Which lines run from the line with "message (R274). -/" through the line with "0x49) | .leaseReturn => (0, 0x0B)" in the entries below? Print them exactly, both ends included, and nothing more.

● ● ●

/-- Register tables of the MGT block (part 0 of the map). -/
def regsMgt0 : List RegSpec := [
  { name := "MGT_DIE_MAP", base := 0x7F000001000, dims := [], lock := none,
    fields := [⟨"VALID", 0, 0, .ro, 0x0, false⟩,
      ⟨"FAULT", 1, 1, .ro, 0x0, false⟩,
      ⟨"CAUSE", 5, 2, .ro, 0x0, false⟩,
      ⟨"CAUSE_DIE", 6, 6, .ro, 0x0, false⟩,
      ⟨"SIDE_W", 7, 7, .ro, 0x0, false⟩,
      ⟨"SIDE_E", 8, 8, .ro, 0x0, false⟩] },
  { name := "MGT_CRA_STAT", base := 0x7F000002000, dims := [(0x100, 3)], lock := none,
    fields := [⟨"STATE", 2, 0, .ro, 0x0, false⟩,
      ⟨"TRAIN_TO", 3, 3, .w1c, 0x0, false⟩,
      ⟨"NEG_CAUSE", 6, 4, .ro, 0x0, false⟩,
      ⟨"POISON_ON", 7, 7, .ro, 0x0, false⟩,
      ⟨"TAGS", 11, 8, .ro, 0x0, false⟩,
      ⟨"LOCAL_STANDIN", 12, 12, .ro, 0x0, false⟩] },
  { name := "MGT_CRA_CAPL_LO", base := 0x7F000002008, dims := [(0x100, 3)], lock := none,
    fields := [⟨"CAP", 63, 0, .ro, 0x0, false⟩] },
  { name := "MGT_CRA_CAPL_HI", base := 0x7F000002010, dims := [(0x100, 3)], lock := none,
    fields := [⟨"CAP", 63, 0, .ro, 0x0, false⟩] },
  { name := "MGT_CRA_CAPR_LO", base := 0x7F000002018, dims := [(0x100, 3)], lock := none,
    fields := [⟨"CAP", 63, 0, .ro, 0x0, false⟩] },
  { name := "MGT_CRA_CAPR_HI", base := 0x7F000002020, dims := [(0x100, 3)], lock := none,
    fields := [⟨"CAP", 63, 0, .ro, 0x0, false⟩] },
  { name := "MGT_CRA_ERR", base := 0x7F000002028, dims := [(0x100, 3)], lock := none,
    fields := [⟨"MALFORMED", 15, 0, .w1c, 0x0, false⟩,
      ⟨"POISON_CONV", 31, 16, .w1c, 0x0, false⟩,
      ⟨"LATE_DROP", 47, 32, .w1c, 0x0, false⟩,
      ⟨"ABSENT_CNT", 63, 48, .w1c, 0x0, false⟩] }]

● ● ●

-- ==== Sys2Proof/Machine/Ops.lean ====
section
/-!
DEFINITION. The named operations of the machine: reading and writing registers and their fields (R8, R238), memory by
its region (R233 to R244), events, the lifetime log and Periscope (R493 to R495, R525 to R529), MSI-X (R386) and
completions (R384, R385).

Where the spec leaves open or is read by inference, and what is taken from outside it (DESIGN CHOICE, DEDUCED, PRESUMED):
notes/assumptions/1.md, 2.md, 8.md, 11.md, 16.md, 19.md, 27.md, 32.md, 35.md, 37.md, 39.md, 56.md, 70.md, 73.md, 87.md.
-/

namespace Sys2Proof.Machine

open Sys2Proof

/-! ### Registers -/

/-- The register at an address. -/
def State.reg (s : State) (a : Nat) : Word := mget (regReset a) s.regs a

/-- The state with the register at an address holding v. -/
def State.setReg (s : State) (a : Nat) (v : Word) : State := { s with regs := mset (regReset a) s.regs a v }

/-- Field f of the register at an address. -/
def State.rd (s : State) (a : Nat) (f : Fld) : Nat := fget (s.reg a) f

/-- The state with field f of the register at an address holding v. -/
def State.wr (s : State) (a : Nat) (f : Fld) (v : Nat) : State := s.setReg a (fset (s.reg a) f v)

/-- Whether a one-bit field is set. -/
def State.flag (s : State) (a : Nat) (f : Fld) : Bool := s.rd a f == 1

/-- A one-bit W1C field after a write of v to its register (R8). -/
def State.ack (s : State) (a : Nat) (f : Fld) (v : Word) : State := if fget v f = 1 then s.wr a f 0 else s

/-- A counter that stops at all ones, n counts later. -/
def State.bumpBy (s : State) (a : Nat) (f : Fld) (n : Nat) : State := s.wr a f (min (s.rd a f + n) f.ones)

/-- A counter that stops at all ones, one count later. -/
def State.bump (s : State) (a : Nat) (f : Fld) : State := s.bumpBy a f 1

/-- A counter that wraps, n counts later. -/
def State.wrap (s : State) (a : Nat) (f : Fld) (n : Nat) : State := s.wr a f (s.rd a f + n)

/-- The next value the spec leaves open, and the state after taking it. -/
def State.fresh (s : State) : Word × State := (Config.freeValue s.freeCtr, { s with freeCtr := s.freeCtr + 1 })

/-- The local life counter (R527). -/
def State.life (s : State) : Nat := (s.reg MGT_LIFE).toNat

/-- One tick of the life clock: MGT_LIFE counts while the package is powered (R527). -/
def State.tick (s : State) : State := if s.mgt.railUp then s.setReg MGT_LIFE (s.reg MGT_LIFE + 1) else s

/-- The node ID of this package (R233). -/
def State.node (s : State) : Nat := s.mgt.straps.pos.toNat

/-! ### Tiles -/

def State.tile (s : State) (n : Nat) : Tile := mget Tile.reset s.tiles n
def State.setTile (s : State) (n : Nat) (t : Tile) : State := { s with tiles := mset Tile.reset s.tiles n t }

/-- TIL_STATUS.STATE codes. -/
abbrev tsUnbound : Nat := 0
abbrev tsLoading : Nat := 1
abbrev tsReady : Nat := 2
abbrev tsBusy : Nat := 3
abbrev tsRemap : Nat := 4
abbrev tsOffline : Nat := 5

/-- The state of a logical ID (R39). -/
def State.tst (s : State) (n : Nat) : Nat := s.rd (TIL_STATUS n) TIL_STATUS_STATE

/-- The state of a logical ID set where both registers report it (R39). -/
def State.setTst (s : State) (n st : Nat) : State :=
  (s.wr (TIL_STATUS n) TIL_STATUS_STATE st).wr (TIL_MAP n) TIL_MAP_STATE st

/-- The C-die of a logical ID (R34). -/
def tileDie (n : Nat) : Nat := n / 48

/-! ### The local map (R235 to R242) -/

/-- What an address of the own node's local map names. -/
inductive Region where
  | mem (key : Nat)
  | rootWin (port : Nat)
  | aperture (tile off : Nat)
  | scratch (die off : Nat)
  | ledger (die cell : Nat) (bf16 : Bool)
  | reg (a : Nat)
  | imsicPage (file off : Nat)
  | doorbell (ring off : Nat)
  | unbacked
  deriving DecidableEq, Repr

● ● ●

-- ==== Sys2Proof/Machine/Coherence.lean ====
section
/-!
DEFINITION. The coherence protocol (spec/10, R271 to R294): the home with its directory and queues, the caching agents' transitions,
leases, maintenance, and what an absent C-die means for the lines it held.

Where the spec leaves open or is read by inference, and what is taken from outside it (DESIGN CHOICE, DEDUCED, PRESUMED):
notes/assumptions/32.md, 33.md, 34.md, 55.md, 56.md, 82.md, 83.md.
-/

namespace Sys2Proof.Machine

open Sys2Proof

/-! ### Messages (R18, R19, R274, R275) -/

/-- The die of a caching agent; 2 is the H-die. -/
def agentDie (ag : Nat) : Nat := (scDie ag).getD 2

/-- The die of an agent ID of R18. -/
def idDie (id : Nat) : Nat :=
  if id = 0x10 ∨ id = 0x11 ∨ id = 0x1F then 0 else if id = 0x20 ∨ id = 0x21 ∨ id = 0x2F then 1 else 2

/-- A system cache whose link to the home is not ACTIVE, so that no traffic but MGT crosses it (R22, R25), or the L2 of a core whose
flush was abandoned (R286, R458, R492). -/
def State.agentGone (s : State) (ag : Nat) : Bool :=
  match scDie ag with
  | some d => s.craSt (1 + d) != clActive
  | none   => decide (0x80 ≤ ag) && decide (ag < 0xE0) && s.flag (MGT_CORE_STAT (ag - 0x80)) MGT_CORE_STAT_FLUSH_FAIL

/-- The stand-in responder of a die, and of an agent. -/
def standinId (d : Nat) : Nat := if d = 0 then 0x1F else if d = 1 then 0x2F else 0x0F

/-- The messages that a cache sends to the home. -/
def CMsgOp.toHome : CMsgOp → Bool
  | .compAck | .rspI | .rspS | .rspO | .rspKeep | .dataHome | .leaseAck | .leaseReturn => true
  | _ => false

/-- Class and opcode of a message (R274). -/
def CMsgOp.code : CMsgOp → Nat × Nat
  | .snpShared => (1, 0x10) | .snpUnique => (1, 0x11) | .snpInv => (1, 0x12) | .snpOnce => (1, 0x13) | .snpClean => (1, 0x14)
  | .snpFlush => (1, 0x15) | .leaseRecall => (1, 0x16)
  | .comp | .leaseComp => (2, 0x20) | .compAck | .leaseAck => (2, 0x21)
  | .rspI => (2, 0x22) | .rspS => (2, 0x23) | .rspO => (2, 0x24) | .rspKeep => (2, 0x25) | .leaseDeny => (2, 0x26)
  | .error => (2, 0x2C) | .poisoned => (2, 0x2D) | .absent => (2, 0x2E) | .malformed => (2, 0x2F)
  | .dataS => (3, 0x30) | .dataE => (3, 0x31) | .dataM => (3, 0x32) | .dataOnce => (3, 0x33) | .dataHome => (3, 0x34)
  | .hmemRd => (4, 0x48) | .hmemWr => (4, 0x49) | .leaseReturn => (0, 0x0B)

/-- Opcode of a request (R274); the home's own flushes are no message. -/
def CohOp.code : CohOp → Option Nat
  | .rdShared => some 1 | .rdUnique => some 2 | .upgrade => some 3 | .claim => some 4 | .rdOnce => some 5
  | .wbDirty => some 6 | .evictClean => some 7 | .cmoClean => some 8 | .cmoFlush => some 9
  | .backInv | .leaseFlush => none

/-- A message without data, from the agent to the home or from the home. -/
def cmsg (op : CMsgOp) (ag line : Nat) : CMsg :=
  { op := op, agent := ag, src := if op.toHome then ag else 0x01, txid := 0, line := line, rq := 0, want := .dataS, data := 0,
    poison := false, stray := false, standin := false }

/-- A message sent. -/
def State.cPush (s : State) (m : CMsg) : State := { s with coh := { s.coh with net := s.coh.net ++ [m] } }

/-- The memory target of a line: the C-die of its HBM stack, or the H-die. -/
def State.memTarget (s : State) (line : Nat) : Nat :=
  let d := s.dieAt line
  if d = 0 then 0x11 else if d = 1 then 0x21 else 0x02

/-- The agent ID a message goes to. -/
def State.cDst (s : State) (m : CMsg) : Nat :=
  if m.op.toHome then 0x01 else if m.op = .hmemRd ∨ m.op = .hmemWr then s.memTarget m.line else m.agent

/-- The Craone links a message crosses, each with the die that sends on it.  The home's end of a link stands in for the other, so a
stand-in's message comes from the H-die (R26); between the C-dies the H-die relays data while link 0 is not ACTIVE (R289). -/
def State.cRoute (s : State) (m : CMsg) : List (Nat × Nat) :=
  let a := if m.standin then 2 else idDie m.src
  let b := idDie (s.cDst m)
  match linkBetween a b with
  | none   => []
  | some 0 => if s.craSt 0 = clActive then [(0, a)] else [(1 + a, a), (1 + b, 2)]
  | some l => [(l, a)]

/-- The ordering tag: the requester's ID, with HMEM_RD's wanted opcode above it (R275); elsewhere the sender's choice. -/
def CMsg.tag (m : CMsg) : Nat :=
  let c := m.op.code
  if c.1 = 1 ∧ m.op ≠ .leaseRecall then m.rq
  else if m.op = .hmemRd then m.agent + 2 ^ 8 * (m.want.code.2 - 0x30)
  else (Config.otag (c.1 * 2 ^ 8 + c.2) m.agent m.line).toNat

● ● ●

[Solved exercise]
/-- Class and opcode of a message (R274). -/
def CMsgOp.code : CMsgOp → Nat × Nat
  | .snpShared => (1, 0x10) | .snpUnique => (1, 0x11) | .snpInv => (1, 0x12) | .snpOnce => (1, 0x13) | .snpClean => (1, 0x14)
  | .snpFlush => (1, 0x15) | .leaseRecall => (1, 0x16)
  | .comp | .leaseComp => (2, 0x20) | .compAck | .leaseAck => (2, 0x21)
  | .rspI => (2, 0x22) | .rspS => (2, 0x23) | .rspO => (2, 0x24) | .rspKeep => (2, 0x25) | .leaseDeny => (2, 0x26)
  | .error => (2, 0x2C) | .poisoned => (2, 0x2D) | .absent => (2, 0x2E) | .malformed => (2, 0x2F)
  | .dataS => (3, 0x30) | .dataE => (3, 0x31) | .dataM => (3, 0x32) | .dataOnce => (3, 0x33) | .dataHome => (3, 0x34)
  | .hmemRd => (4, 0x48) | .hmemWr => (4, 0x49) | .leaseReturn => (0, 0x0B)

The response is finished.